● Listed entries
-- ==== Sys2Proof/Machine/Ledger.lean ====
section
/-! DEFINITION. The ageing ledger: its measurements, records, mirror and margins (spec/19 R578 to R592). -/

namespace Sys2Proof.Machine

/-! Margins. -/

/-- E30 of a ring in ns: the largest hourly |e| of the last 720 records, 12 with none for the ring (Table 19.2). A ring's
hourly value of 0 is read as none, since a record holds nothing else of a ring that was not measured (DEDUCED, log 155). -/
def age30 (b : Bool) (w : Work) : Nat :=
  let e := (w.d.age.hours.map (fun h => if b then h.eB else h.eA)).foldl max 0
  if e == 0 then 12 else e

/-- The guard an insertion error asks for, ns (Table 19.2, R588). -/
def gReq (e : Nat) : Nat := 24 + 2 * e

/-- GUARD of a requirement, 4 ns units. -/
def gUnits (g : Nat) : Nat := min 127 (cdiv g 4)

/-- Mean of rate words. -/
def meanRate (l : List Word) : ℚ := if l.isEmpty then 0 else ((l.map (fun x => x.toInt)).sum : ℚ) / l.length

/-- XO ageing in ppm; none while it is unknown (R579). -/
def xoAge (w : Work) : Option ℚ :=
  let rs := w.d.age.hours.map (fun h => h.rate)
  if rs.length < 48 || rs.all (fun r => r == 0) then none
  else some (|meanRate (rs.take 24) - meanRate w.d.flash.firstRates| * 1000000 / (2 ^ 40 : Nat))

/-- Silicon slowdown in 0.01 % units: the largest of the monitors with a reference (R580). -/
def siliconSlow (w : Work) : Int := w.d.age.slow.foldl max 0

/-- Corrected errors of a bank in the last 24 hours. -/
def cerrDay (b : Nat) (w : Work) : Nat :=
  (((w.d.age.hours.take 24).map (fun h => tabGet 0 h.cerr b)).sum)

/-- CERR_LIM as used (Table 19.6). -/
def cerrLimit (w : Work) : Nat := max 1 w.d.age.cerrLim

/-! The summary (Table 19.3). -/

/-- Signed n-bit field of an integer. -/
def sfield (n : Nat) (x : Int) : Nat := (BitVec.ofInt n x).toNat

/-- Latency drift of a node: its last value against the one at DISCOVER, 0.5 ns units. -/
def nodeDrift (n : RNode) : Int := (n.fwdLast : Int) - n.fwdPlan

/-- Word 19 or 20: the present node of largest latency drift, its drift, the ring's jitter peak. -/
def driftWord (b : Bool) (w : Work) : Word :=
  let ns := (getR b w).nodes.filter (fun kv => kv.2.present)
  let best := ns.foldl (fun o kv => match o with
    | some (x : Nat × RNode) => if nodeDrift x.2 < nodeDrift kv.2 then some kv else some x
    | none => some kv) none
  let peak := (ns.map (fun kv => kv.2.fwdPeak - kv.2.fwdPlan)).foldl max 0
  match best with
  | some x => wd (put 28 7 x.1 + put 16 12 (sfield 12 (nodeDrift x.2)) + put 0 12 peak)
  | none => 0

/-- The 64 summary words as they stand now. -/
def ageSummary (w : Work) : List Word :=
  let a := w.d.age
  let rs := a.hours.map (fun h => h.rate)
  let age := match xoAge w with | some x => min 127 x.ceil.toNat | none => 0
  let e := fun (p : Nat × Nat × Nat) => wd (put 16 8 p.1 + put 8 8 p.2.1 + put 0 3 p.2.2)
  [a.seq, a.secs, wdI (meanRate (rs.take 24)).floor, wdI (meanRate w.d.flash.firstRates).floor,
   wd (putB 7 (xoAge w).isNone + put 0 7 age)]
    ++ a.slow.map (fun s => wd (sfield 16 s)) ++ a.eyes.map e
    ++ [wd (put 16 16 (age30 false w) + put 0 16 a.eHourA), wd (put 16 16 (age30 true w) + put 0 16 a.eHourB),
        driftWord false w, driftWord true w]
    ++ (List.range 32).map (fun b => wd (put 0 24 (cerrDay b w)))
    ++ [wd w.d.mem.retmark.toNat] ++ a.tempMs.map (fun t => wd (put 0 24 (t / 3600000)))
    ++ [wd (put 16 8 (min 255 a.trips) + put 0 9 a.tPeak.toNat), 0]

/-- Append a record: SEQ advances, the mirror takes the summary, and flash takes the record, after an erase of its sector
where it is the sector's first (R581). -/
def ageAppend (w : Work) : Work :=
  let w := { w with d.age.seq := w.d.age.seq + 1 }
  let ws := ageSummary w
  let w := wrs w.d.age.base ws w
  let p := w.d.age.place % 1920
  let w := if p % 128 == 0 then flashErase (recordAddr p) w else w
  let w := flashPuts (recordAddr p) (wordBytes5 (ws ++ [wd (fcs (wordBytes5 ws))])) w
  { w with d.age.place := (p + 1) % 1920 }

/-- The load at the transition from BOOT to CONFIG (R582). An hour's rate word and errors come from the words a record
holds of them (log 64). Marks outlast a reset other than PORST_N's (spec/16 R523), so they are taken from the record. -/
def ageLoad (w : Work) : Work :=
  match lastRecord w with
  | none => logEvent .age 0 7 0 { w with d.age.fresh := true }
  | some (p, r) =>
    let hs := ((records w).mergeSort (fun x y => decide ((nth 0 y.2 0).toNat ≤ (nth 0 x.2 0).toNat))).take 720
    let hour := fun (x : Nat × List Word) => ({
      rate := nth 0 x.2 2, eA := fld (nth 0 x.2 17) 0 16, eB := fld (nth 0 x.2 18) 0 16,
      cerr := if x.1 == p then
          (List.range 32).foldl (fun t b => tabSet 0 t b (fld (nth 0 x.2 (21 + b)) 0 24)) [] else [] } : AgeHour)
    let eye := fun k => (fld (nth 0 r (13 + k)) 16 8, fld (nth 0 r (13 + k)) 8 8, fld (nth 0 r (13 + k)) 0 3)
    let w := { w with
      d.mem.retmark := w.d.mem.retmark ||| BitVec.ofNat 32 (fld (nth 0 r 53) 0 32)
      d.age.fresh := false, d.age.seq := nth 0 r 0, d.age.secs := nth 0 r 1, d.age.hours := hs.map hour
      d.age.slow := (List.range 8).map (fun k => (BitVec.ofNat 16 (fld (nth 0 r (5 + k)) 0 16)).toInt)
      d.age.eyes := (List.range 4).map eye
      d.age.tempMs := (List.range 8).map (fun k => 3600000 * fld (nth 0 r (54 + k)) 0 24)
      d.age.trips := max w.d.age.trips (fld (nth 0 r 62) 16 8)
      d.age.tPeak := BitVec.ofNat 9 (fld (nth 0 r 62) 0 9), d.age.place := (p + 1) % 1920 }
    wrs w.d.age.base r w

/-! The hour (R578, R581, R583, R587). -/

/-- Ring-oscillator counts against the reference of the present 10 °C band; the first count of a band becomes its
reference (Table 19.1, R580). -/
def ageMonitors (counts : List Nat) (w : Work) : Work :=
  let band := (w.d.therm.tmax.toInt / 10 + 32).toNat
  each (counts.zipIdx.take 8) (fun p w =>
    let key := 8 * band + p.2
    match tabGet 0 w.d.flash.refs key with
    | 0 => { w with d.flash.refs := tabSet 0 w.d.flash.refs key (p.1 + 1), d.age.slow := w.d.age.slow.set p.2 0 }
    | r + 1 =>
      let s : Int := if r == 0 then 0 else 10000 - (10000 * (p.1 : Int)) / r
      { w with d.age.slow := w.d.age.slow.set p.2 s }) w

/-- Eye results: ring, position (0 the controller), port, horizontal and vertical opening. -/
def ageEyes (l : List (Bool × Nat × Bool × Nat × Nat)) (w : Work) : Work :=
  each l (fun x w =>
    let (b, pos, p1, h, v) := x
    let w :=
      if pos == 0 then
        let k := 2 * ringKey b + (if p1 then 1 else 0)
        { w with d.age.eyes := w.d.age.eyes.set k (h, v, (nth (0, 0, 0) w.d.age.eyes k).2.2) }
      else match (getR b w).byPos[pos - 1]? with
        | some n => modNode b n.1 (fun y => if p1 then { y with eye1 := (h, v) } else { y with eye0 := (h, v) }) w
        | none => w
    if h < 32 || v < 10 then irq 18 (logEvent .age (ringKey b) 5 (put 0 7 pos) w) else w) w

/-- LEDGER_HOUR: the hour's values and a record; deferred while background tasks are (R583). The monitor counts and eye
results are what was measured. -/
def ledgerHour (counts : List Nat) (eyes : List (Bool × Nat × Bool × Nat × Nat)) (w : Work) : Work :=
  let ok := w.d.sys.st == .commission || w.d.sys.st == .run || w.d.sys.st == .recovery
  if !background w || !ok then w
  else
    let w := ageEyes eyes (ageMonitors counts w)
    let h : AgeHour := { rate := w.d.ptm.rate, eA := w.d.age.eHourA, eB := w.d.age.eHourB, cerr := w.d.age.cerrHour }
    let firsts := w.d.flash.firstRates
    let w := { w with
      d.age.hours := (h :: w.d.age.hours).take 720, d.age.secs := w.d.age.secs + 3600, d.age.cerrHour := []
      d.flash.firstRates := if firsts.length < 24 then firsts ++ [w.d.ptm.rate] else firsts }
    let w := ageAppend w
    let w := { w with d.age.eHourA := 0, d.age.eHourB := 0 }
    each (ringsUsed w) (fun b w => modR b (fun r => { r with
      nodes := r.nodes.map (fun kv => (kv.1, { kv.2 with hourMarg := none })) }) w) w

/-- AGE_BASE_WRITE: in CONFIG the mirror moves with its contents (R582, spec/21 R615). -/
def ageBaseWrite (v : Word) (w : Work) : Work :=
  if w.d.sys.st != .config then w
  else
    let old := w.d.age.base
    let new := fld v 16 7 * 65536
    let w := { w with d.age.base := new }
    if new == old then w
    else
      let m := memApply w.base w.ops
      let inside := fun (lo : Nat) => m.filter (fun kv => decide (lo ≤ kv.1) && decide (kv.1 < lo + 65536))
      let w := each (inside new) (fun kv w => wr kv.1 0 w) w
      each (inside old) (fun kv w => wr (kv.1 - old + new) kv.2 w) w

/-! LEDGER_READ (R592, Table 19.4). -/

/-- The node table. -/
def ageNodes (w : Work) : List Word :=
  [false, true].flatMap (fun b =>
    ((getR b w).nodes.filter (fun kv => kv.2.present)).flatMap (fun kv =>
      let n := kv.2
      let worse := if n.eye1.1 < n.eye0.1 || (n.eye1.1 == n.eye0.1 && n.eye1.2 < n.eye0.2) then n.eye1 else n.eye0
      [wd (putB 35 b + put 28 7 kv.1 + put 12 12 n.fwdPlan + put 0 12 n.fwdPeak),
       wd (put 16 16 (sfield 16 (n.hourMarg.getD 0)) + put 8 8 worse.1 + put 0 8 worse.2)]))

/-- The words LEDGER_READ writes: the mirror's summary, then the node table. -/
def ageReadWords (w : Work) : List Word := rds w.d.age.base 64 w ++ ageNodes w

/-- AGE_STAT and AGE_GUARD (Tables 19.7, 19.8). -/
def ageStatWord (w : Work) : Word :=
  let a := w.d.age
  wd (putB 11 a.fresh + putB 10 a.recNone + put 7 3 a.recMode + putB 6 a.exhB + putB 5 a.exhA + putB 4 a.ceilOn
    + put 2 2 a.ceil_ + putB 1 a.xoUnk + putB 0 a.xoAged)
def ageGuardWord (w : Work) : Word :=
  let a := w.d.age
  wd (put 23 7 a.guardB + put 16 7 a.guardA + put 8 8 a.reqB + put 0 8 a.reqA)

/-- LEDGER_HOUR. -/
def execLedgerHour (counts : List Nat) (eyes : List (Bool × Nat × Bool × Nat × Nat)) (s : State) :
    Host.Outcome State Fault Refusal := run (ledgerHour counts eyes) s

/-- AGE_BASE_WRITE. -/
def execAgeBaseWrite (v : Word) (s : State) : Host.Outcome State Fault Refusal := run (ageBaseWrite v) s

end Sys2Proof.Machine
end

● Exercise details
Give only the lines from the one holding "R583, R587). -/" through the one holding "def ledgerHour (counts", each restated exactly as it appears above.

● Answer to this task
/-! The hour (R578, R581, R583, R587). -/

/-- Ring-oscillator counts against the reference of the present 10 °C band; the first count of a band becomes its
reference (Table 19.1, R580). -/
def ageMonitors (counts : List Nat) (w : Work) : Work :=
  let band := (w.d.therm.tmax.toInt / 10 + 32).toNat
  each (counts.zipIdx.take 8) (fun p w =>
    let key := 8 * band + p.2
    match tabGet 0 w.d.flash.refs key with
    | 0 => { w with d.flash.refs := tabSet 0 w.d.flash.refs key (p.1 + 1), d.age.slow := w.d.age.slow.set p.2 0 }
    | r + 1 =>
      let s : Int := if r == 0 then 0 else 10000 - (10000 * (p.1 : Int)) / r
      { w with d.age.slow := w.d.age.slow.set p.2 s }) w

/-- Eye results: ring, position (0 the controller), port, horizontal and vertical opening. -/
def ageEyes (l : List (Bool × Nat × Bool × Nat × Nat)) (w : Work) : Work :=
  each l (fun x w =>
    let (b, pos, p1, h, v) := x
    let w :=
      if pos == 0 then
        let k := 2 * ringKey b + (if p1 then 1 else 0)
        { w with d.age.eyes := w.d.age.eyes.set k (h, v, (nth (0, 0, 0) w.d.age.eyes k).2.2) }
      else match (getR b w).byPos[pos - 1]? with
        | some n => modNode b n.1 (fun y => if p1 then { y with eye1 := (h, v) } else { y with eye0 := (h, v) }) w
        | none => w
    if h < 32 || v < 10 then irq 18 (logEvent .age (ringKey b) 5 (put 0 7 pos) w) else w) w

/-- LEDGER_HOUR: the hour's values and a record; deferred while background tasks are (R583). The monitor counts and eye
results are what was measured. -/
def ledgerHour (counts : List Nat) (eyes : List (Bool × Nat × Bool × Nat × Nat)) (w : Work) : Work :=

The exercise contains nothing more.